Entries taken from a collection:

● ● ●

@[simp] theorem bankOf_setBank_same (c : Sched) (i : Nat) (x : Bank) : bankOf (setBank c i x) i = x := by simp [bankOf, setBank]
theorem bankOf_setBank_other (c : Sched) (i j : Nat) (x : Bank) (hj : j ≠ i) : bankOf (setBank c i x) j = bankOf c j := by
  simp [bankOf, setBank, tget_tset_other _ _ _ _ _ hj]
@[simp] theorem syncWordOf_setSyncWord_same (c : Snc) (i : Nat) (x : SyncWord) : syncWordOf (setSyncWord c i x) i = x := by simp [syncWordOf, setSyncWord]
theorem syncWordOf_setSyncWord_other (c : Snc) (i j : Nat) (x : SyncWord) (hj : j ≠ i) : syncWordOf (setSyncWord c i x) j = syncWordOf c j := by
  simp [syncWordOf, setSyncWord, tget_tset_other _ _ _ _ _ hj]
@[simp] theorem slotOf_setSlot_same (h : Hfe) (i : Nat) (x : Slot) : slotOf (setSlot h i x) i = x := by simp [slotOf, setSlot]
theorem slotOf_setSlot_other (h : Hfe) (i j : Nat) (x : Slot) (hj : j ≠ i) : slotOf (setSlot h i x) j = slotOf h j := by
  simp [slotOf, setSlot, tget_tset_other _ _ _ _ _ hj]

end Sys2Proof.Machine
end

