/-- Settles O56: a message at the front of its channel has the effect of its type (`takeMsg_own`) or is forwarded (`takeMsg_other`);
each clause is the lemma of its message. -/
theorem messagesTakeEffect : Obligations.MessagesTakeEffect := by
  unfold Obligations.MessagesTakeEffect
  refine ⟨fun s n k h => ⟨fun hown => ?own, ?forwarded⟩, fun s n k d rest => ⟨?release, ?strand⟩, ?ackTimer, ?route, ?lossy⟩
  case own =>
    refine ⟨?write, ?readReq, ?readRsp, fun id yop full x hm hroom => ⟨?defer, ?signal⟩, ?syncReq, ?syncRsp, ?streamAck, ?resync,
      ?cmd, ?resolved, ?late, ?answer, ?nodeLost, fun mk origin no hops hm => ⟨?ignored, ?follows, ?otherKind⟩⟩
    case write => exact fun data poison hm hlen hmem hon hpot => write_commits hown hm hlen hmem hon hpot
    case readReq => exact fun b q hm hq hon => readReq_answers hown hm hq hon
    case readRsp => exact fun st data poison r rest key hm hpull hrow => readRsp_fills hown hm hpull hrow
    case defer => exact fun hcover => syncChg_defers hown hm hroom hcover
    case signal =>
      rintro hcover hfirst rfl m ix hpot hix hon hready hwaiters hheld
      exact syncChg_signals hown hm hroom hcover hfirst hpot hix hon hready hwaiters hheld
    case syncReq => exact fun cond x hm hon hwaiters hheld hready => syncReq_reads hown hm hon hwaiters hheld hready
    case syncRsp => exact fun st view r rest c j hm hpull hslot => syncRsp_completes hown hm hpull hslot
    case streamAck => exact fun ct hm hpath hlo hhi hheld => streamAck_moves hown hm hpath hlo hhi hheld
    case resync => exact fun lossy hm hroom => resync_sets hown hm hroom
    case cmd => exact fun p level hd op q hm hoff hq hnew => cmd_offline hown hm hoff hq hnew
    case resolved => exact fun rec ex r c key hm hfind hmember => resolved_sets hown hm hfind hmember
    case late => exact fun rec st fl ex an v hm hnone => partial_late hown hm hnone
    case answer =>
      exact fun rec st fl ex an v r rest c key cm p hm hpull hmember hof hw => partial_answers hown hm hpull hmember hof hw
    case nodeLost => exact fun node hm hnode => nodeLost_loses hown hm hnode
    case ignored =>
      rintro rfl hfollow
      exact mgmt_ignored hown hm hfollow
    case follows =>
      rintro rfl hfollow hsend hidle hnew
      exact mgmt_follows hown hm hfollow hsend hidle hnew
    case otherKind => exact fun hkind hroom => mgmt_faults hown hm hkind hroom
  case forwarded => exact fun b q hother hm hhops hq => readReq_forwards hother hm hhops hq
  case release => exact fun hpull hport hwaiters _ => deferredOpRelease_leaves hpull hport hwaiters
  case strand => exact fun hpull hport => strandTimeout_strands hpull hport
  case ackTimer => exact fun s n k src sp hlive hct => streamAckTimer_acknowledges hlive hct
  case route => exact fun s d ports hon => sptRouteWrite_changes hon
  case lossy => exact fun s n d hon => lossyClear_clears hon

end Sys2Proof.Machine
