-- ==== Sys2Proof/Machine/Dispatch.lean ====
section
/-! DEFINITION. One arm per constructor of `Instr`, each one call of the instruction's meaning. -/

namespace Sys2Proof.Machine

def exec (i : Instr) (s : State) : Host.Outcome State Fault Refusal :=
  match i with
  | .hlt => Sys2Proof.Machine.execHlt s
  | .ldi a imm8 => Sys2Proof.Machine.execLdi a imm8 s
  | .prn a => Sys2Proof.Machine.execPrn a s
  | .mul a b => Sys2Proof.Machine.execMul a b s
  | .add a b => Sys2Proof.Machine.execAdd a b s
  | .push a => Sys2Proof.Machine.execPush a s
  | .pop a => Sys2Proof.Machine.execPop a s
  | .call a => Sys2Proof.Machine.execCall a s
  | .ret => Sys2Proof.Machine.execRet s
  | .cmp a b => Sys2Proof.Machine.execCmp a b s
  | .jmp a => Sys2Proof.Machine.execJmp a s
  | .jeq a => Sys2Proof.Machine.execJeq a s
  | .jne a => Sys2Proof.Machine.execJne a s

end Sys2Proof.Machine
end

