/-- 20_memory.md R31, R37: only PUSH and CALL store, and only to the cell at `x[7] - 1`. -/
def Obligations.OnlyPushAndCallStoreAndOnlyOneCell : Prop :=
  ∀ (s t : State) (c : Nat), step s = .next t → t.mem.read c ≠ s.mem.read c →
    s.run = .running ∧ (s.mem.read s.pc.toNat = 0x45#8 ∨ s.mem.read s.pc.toNat = 0x50#8) ∧ c + 1 = s.sp.toNat

/-- 10_state.md R19: only PRN appends to the output stream, one value, that of the register its operand byte names; nothing
is ever removed (the stream is the spec's decision D15). -/
def Obligations.OnlyPrnAppendsToTheOutput : Prop :=
  ∀ s t : State, step s = .next t →
    t.out = s.out ∨
      (s.run = .running ∧ s.mem.read s.pc.toNat = 0x47#8 ∧
        ∃ r : Reg, (s.mem.read (s.pc.toNat + 1)).toNat = r.val ∧ t.out = s.out ++ [s.reg r])

/-- 10_state.md R11 as a bound from above: an instruction writes at most the registers of the table's last column and reads at
most those of its middle one. A register outside the written ones is unchanged, and changing one outside the read ones changes
nothing of the outcome but at most that register. That the listed registers are in fact read and written is said by the
statements of each instruction's result. -/
def Obligations.RegisterReadAndWriteSets : Prop :=
  ∀ (i : Instr) (s t : State), exec i s = .next t →
    (∀ r : Reg, r.val ∉ i.writesRegisters → t.reg r = s.reg r) ∧
    (∀ (r : Reg) (v : Byte), r.val ∉ i.readsRegisters s.flags.equal →
      ∃ u, exec i (s.setReg r v) = .next u ∧ (∀ q, q ≠ r → u.reg q = t.reg q) ∧ u.pc = t.pc ∧ u.flags = t.flags ∧
        u.run = t.run ∧ u.faultCause = t.faultCause ∧ u.faultInfo = t.faultInfo ∧ u.out = t.out ∧ u.mem = t.mem)

/-- 20_memory.md R42: the byte that PUSH or CALL stored is the opcode byte of the next fetch when the program counter
reaches its cell. -/
def Obligations.StoredByteIsWhatTheNextFetchReads : Prop :=
  ∀ (a : Byte) (r : Reg) (s t : State), a.toNat = r.val → s.run = .running → s.mem.wf → t.run = .running →
    t.pc = t.sp →
    (exec (.push a) s = .next t → t.fetchBytes.head? = some (t.reg r)) ∧
    (exec (.call a) s = .next t → t.fetchBytes.head? = some (s.pc + 2#8))

/-! ### Invariants, reset and the boundary -/

/-- 10_state.md R22: from every state that meets the invariant, a step gives a state that meets it: memory in canonical
form, at most one flag set, a fault record that R111's table allows and that agrees with the memory at `pc`, no cause while
RUNNING, an HLT at `pc` when HALTED without a cause. R22 is the spec's own derivation, the record its
decision D5, the canonical form the model's (log 4). -/
def Obligations.StepKeepsTheInvariant : Prop :=
  ∀ s t : State, s.Inv → step s = .next t → t.Inv

/-- 10_state.md R22: once exactly one flag is 1, which a completed CMP makes true (`CmpSetsExactlyOneFlag`), every step
keeps it so. -/
def Obligations.StepKeepsExactlyOneFlagSet : Prop :=
  ∀ s t : State, s.oneFlagSet → step s = .next t → t.oneFlagSet

/-- 10_state.md R22: every state that any number of steps reaches from reset with any image meets the invariant. The number
counts the model's idle steps after the end of a run too (log 5), and the invariant holds the canonical form (log 4). -/
def Obligations.EveryRunFromEveryImageMeetsTheInvariant : Prop :=
  ∀ (image : List Byte) (s t : State) (k : Nat), State.boot image = some s → core.run k s = .next t → t.Inv

/-- The invariant holds right after reset. -/
def Obligations.ResetMeetsTheInvariant : Prop := State.reset.Inv

/-- 70_reset_and_hazards.md R130, R131, R132: reset with an image of at most 256 bytes leaves every piece of state as the
table says, cell `i` holding byte `i` of the image and 0x00 above it, and meets the invariant; a longer image is outside the
model. The values of R0..R6, `pc` and the flags are the spec's decisions D1, D2, D3, those of the record and the output
stream D5 and D15, the bound D21. -/
def Obligations.BootLeavesTheResetStateWithTheImage : Prop :=
  ∀ image : List Byte,
    (image.length ≤ 256 → ∃ s, State.boot image = some s ∧ s.sp = 0xF4#8 ∧ (∀ r, r ≠ spReg → s.reg r = 0x00#8) ∧
      s.pc = 0x00#8 ∧ s.flags.equal = false ∧ s.flags.less = false ∧ s.flags.greater = false ∧ s.run = .running ∧
      s.faultCause = .none ∧ s.faultInfo = 0 ∧ s.out = [] ∧ (∀ i, s.mem.read i = image.getD i 0x00#8) ∧ s.Inv) ∧
    (256 < image.length → State.boot image = none)

/-- 10_state.md R23, 60_exceptions.md R111: the output signals. The emitted value of a step is the one on
`out_valid`, `out_data`; the nine bits of `fault_info` tell -1 and 256 from every byte; `fault_cause` has R111's numbers.
The signals are the spec's decision D17, the numbers its decision D5. -/
def Obligations.PortsReportTheStateAndTheEmittedValue : Prop :=
  ∀ s : State, s.Inv →
    (∀ t, step s = .next t → t.out = s.out ++ s.outPort.toList) ∧
    (s.haltedPort = true ↔ s.run = .halted) ∧
    (s.faultInfoPort = 0x1FF#9 ↔ s.faultInfo = -1) ∧ (s.faultInfoPort = 0x100#9 ↔ s.faultInfo = 256) ∧
    (0 ≤ s.faultInfo → (s.faultInfoPort.toNat : Int) = s.faultInfo) ∧
    (s.faultCausePort = 0#3 ↔ s.faultCause = .none) ∧
    (s.faultCausePort = 3#3 ↔ s.faultCause = .illegalInstruction) ∧
    (s.faultCausePort = 4#3 ↔ s.faultCause = .outOfBounds) ∧
    (s.faultCausePort = 5#3 ↔ s.faultCause = .invalidRegister) ∧
    s.pcPort = s.pc

/-! ### Laws over more than one step -/

/-- 10_state.md R16, R18, R19: L, G, the output stream and the fault record are never read. Two machines that agree on
everything else step to machines that agree on everything else, emit the same values, and raise the same faults. -/
def Obligations.UnreadStateNeverInfluencesAStep : Prop :=
  ∀ s t s' : State, s.mem.wf → t.mem.wf → s.agreesOnReadable t → step s = .next s' →
    ∃ t', step t = .next t' ∧ s'.agreesOnReadable t' ∧
      (∃ emitted, s'.out = s.out ++ emitted ∧ t'.out = t.out ++ emitted) ∧
      ((s'.faultCause = s.faultCause ∧ s'.faultInfo = s.faultInfo ∧ t'.faultCause = t.faultCause ∧
          t'.faultInfo = t.faultInfo) ∨
        (s'.faultCause = t'.faultCause ∧ s'.faultInfo = t'.faultInfo))

/-- 42_stack.md R93, the push-pop law: PUSH a and then POP a, where neither faults and the stored cell is none of the POP's
bytes, leave every register as it was; memory differs at most in cell (old `x[7]`) - 1, which holds the pushed value. It
holds for `a` = 7 too. -/
def Obligations.PushThenPopRestoresTheRegisters : Prop :=
  ∀ (a : Byte) (r : Reg) (s : State), a.toNat = r.val → s.run = .running → s.mem.wf → s.pc.toNat + 4 ≤ 255 →
    1 ≤ s.sp.toNat → s.sp.toNat ≠ s.pc.toNat + 3 → s.sp.toNat ≠ s.pc.toNat + 4 →
    s.mem.read s.pc.toNat = 0x45#8 → s.mem.read (s.pc.toNat + 1) = a →
    s.mem.read (s.pc.toNat + 2) = 0x46#8 → s.mem.read (s.pc.toNat + 3) = a →
    ∃ t u, step s = .next t ∧ step t = .next u ∧ u.run = .running ∧ u.pc.toNat = s.pc.toNat + 4 ∧
      (∀ q, u.reg q = s.reg q) ∧ u.mem.read (s.sp.toNat - 1) = t.reg r ∧ (r ≠ spReg → t.reg r = s.reg r) ∧
      ∀ c, c + 1 ≠ s.sp.toNat → u.mem.read c = s.mem.read c

/-- 43_control_transfer.md R106, the call-return law: after a CALL that completes at address c, any RET that finds the
stack pointer as the CALL left it and the return-address cell as the CALL wrote it goes to c + 2 and gives `x[7]` the value
it had before the CALL. `u` is the state at that RET, however many instructions later. -/
def Obligations.CallThenReturnGoesToTheNextInstruction : Prop :=
  ∀ (a : Byte) (r : Reg) (s u : State), a.toNat = r.val → s.run = .running → s.mem.wf → s.pc.toNat ≤ 253 →
    1 ≤ s.sp.toNat → s.mem.read s.pc.toNat = 0x50#8 → s.mem.read (s.pc.toNat + 1) = a →
    ∃ t, step s = .next t ∧ t.run = .running ∧
      (u.run = .running → u.mem.read u.pc.toNat = 0x11#8 → u.sp = t.sp →
        u.mem.read t.sp.toNat = t.mem.read t.sp.toNat →
        ∃ v, step u = .next v ∧ v.pc.toNat = s.pc.toNat + 2 ∧ v.sp = s.sp)
end

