/-- The canonical form lists exactly the cells that hold another value than an unlisted address reads as. -/
theorem Memory.mem_iff_read {m : Memory} (hm : m.wf) (c : Host.Cell) :
    c ∈ m ↔ c.1 < Config.memorySize ∧ c.2 ≠ Config.initialCell ∧ m.read c.1 = c.2 := by
  obtain ⟨hcells, hrise⟩ := hm
  constructor
  · intro hc
    refine ⟨(hcells c hc).1, (hcells c hc).2, ?_⟩
    clear hcells
    induction m with
    | nil => cases hc
    | cons d m ih =>
      obtain ⟨hd, hrise⟩ := List.pairwise_cons.mp hrise
      rcases List.mem_cons.mp hc with rfl | hc
      · exact if_pos rfl
      · rw [Memory.read, if_neg (hd c hc).ne, ih hrise hc]
  · rintro ⟨-, hne, hread⟩
    clear hcells hrise
    induction m with
    | nil => exact absurd hread.symm hne
    | cons d m ih =>
      rw [Memory.read] at hread
      split at hread
      · next hd => exact List.mem_cons.mpr (.inl (Prod.ext hd.symm hread.symm))
      · exact List.mem_cons.mpr (.inr (ih hread))

/-- Two memories in canonical form with the same cells are the same list. -/
theorem Memory.eq_of_read_eq {m n : Memory} (hm : m.wf) (hn : n.wf) (h : ∀ a, a < 256 → m.read a = n.read a) :
    m = n := by
  have hirrefl : Std.Irrefl fun c d : Host.Cell => c.1 < d.1 := ⟨fun c => Nat.lt_irrefl c.1⟩
  have hantisymm : Std.Antisymm fun c d : Host.Cell => c.1 < d.1 :=
    ⟨fun c d hcd hdc => absurd hdc (Nat.lt_asymm hcd)⟩
  refine hm.2.eq_of_mem_iff hn.2 fun c => ?_
  rw [Memory.mem_iff_read hm, Memory.mem_iff_read hn]
  exact and_congr_right fun hc => by rw [h c.1 hc]

/-- Machines `s` and `t`, on their way through one instruction from `s₀` and `t₀`: they agree on `pc`, E, `run`, memory
and the registers in `vis`, have emitted the same values, and have both kept or both written the same flags and record. -/
structure Alike (vis : Reg → Prop) (s₀ t₀ s t : State) : Prop where
  reg : ∀ q, vis q → t.reg q = s.reg q
  pc : t.pc = s.pc
  equal : t.flags.equal = s.flags.equal
  run : t.run = s.run
  mem : t.mem = s.mem
  flags : t.flags = s.flags ∨ (s.flags = s₀.flags ∧ t.flags = t₀.flags)
  out : ∃ emitted, s.out = s₀.out ++ emitted ∧ t.out = t₀.out ++ emitted
  record : (s.faultCause = s₀.faultCause ∧ s.faultInfo = s₀.faultInfo ∧ t.faultCause = t₀.faultCause ∧
      t.faultInfo = t₀.faultInfo) ∨ (s.faultCause = t.faultCause ∧ s.faultInfo = t.faultInfo)

/-- Both answers are next states, and these are alike. -/
def AlikeResults (vis : Reg → Prop) (s₀ t₀ : State) (x y : Result) : Prop :=
  ∃ s t, x = .next s ∧ y = .next t ∧ Alike vis s₀ t₀ s t

namespace Alike

variable {vis : Reg → Prop} {s₀ t₀ s t : State}

theorem start (hreg : ∀ q, vis q → t.reg q = s.reg q) (hpc : t.pc = s.pc) (hequal : t.flags.equal = s.flags.equal)
    (hrun : t.run = s.run) (hmem : t.mem = s.mem) : Alike vis s t s t :=
  ⟨hreg, hpc, hequal, hrun, hmem, .inr ⟨rfl, rfl⟩, ⟨[], by simp⟩, .inl ⟨rfl, rfl, rfl, rfl⟩⟩

theorem refl (s : State) : Alike vis s s s s := start (fun _ _ => rfl) rfl rfl rfl rfl

theorem sp (h : Alike vis s₀ t₀ s t) (hv : vis spReg) : t.sp = s.sp := h.reg spReg hv

theorem setReg (h : Alike vis s₀ t₀ s t) (r : Reg) (v : Byte) : Alike vis s₀ t₀ (s.setReg r v) (t.setReg r v) :=
  { h with
    reg := fun q hq => by
      rw [State.reg_setReg, State.reg_setReg, h.reg q hq] }

theorem setPc (h : Alike vis s₀ t₀ s t) (p : Byte) : Alike vis s₀ t₀ (s.setPc p) (t.setPc p) :=
  { h with pc := rfl }

theorem setFlags (h : Alike vis s₀ t₀ s t) (f : Flags) : Alike vis s₀ t₀ (s.setFlags f) (t.setFlags f) :=
  { h with equal := rfl, flags := .inl rfl }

● ● ●

§ **Instructions to follow**: Scan the lines above for "lossy", then copy every one that has it.

§ **Result for this exercise**:
  refine ⟨fun s n k h => ⟨fun hown => ?own, ?forwarded⟩, fun s n k d rest => ⟨?release, ?strand⟩, ?ackTimer, ?route, ?lossy⟩
    case resync => exact fun lossy hm hroom => resync_sets hown hm hroom
  case lossy => exact fun s n d hon => lossyClear_clears hon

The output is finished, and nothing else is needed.